What the Critics Said About Paris Fashion Week, and What They Really Meant

"Collateral damage in a tuna hunt." Photo: imaxtree

The reviews from Paris Fashion Week are clogging the Internet with words that resemble English but don't necessarily make a lot of sense. That means it's time for another edition of "What They Really Meant," where we read the fashion reviews so you don't have to. You've worked hard enough today already.

Robin Givhan on the concept of edginess for the Washington Post:

The term once implied that a designer was balanced at the rim of an abyss — an aesthetic one — and was prepared to make a leap. At minimum, edgy designers intended to shock the audience and make people rethink their assumptions. Edginess was about fraying the status quo.

But like a lot of designations in fashion — "luxury" being the prime example — it has turned hollow.

What it means: Remember how Jay Z was going to retire and then popped up in Budweiser commercials? Yeah, well, "edginess" on the runway is a sellout, too. When everyone does it, it's just an eye roller.

Nicole Phelps on Veronique Branquinho for Style.com:

Jersey shifts color-blocked in heather gray and black, and lace frocks in copper or emerald green rounded out an understated collection. Branquinho didn't add much to this season's fashion conversation, but the smart, self-possessed girls who number among her fans will find things to like.

What it means: She showed clothes the way a real woman with a sophisticated career would actually wear them — so no one's going to talk about the line. Sorry, what designer were we talking about again?

Cathy Horyn on Rick Owens for the New York Times:

If you were to mentally trace the silhouette made by a jacket’s extra volumes — the cubes, the wings of fabrics — you would roughly have the outline of the contemporary person in the street, with her layers.

What it means: If you traced the shadow of a model wearing a Rick Owens coat, it would match up with the shadow of a normal woman — hips included!

Suzy Menkes on Balenciaga for the International Herald Tribune:

In many ways the collection was calmer and more classic, although the latex added a sexual element. That came too when top and bottom halves of an outfit were divided with a gauzy insert, as though flesh were allowed to breathe through the carapace.

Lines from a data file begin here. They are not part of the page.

-- ==== Sys2Proof/Laws/Elements.lean ====
section
/-! SUPPORT. Elements of register groups, the template of R26, and what its instructions leave. -/

namespace Sys2Proof.Machine

/-! ### Elements of a number -/

theorem elemAt_lt (w v e : Nat) : elemAt w v e < 2 ^ w := Nat.mod_lt _ (Nat.two_pow_pos w)

theorem elemAt_putElem_same (w v e x : Nat) : elemAt w (putElem w v e x) e = x % 2 ^ w := by
  have hp := Nat.two_pow_pos (w * e)
  have hw := Nat.two_pow_pos w
  have key : putElem w v e x / 2 ^ (w * e) = v / 2 ^ (w * (e + 1)) * 2 ^ w + x % 2 ^ w := by
    unfold putElem
    rw [show w * (e + 1) = w * e + w by ring, Nat.pow_add]
    have : v / (2 ^ (w * e) * 2 ^ w) * (2 ^ (w * e) * 2 ^ w) + x % 2 ^ w * 2 ^ (w * e) + v % 2 ^ (w * e)
        = v % 2 ^ (w * e) + 2 ^ (w * e) * (v / (2 ^ (w * e) * 2 ^ w) * 2 ^ w + x % 2 ^ w) := by ring
    rw [this, Nat.add_mul_div_left _ _ hp, Nat.div_eq_of_lt (Nat.mod_lt _ hp), Nat.zero_add]
  unfold elemAt
  rw [key, Nat.mul_add_mod_self_right, Nat.mod_mod]

theorem elemAt_eq_bits (w v e k : Nat) (h : k < w) : (elemAt w v e).testBit k = v.testBit (w * e + k) := by
  unfold elemAt
  rw [Nat.testBit_mod_two_pow, Nat.testBit_div_two_pow]
  simp [h, Nat.add_comm]

theorem putElem_testBit (w v e x k : Nat) :
    (putElem w v e x).testBit k = if w * e ≤ k ∧ k < w * (e + 1) then x.testBit (k - w * e) else v.testBit k := by
  have hlow : x % 2 ^ w * 2 ^ (w * e) + v % 2 ^ (w * e) < 2 ^ (w * (e + 1)) := by
    have h1 := Nat.mod_lt x (Nat.two_pow_pos w)
    have h2 := Nat.mod_lt v (Nat.two_pow_pos (w * e))
    rw [show w * (e + 1) = w + w * e by ring, Nat.pow_add]
    calc x % 2 ^ w * 2 ^ (w * e) + v % 2 ^ (w * e) < x % 2 ^ w * 2 ^ (w * e) + 2 ^ (w * e) := by omega
      _ = (x % 2 ^ w + 1) * 2 ^ (w * e) := by ring
      _ ≤ 2 ^ w * 2 ^ (w * e) := Nat.mul_le_mul_right _ h1
  have e1 : putElem w v e x = 2 ^ (w * (e + 1)) * (v / 2 ^ (w * (e + 1))) + (2 ^ (w * e) * (x % 2 ^ w) + v % 2 ^ (w * e)) := by
    unfold putElem; ring
  rw [e1, Nat.testBit_two_pow_mul_add _ (by rw [Nat.mul_comm (2 ^ (w * e))]; exact hlow)]
  by_cases h1 : k < w * (e + 1)
  · rw [if_pos h1, Nat.testBit_two_pow_mul_add _ (Nat.mod_lt _ (Nat.two_pow_pos _))]
    by_cases h2 : k < w * e
    · rw [if_pos h2, if_neg (by omega), Nat.testBit_mod_two_pow]; simp [h2]
    · rw [if_neg h2, if_pos ⟨by omega, h1⟩, Nat.testBit_mod_two_pow]
      have : k - w * e < w := by rw [Nat.mul_add] at h1; omega
      simp [this]
  · rw [if_neg h1, if_neg (by omega), Nat.testBit_div_two_pow]
    congr 1; omega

The hand-painted latex of the finale, recalling both Ghesquière's early scuba prints and noble warrior paintings, were a tour de force of the imagination in this stellar show.

What it means: Latex is the future of fashion, and it's going to be sexy in a non-stripper way. Yesssss!

Hilary Alexander on Junya Watanabe for the Telegraph:

The models’ faces were hidden behind black ‘stockings’ which stretched upwards and over what looked like a series of tennis-balls or clay pitchers, forming extraordinary growths on top of their heads.

Perhaps the models’ faces were hidden in order we might not be distracted and, thus, focus more on the clothes.

Perhaps not. It certainly wasn’t, as I had wondered, inspired by ancient peasant-women carrying urns or baskets of fruit on their heads.

Watanabe seemed disconcerted by my suggestion. But then, he didn’t really know why either. It seemed the right thing, was the best explanation I could get.

What it means: Guilty! Watanabe attempted creepy edginess for edginess' sake. Also, critics really overanalyze these things.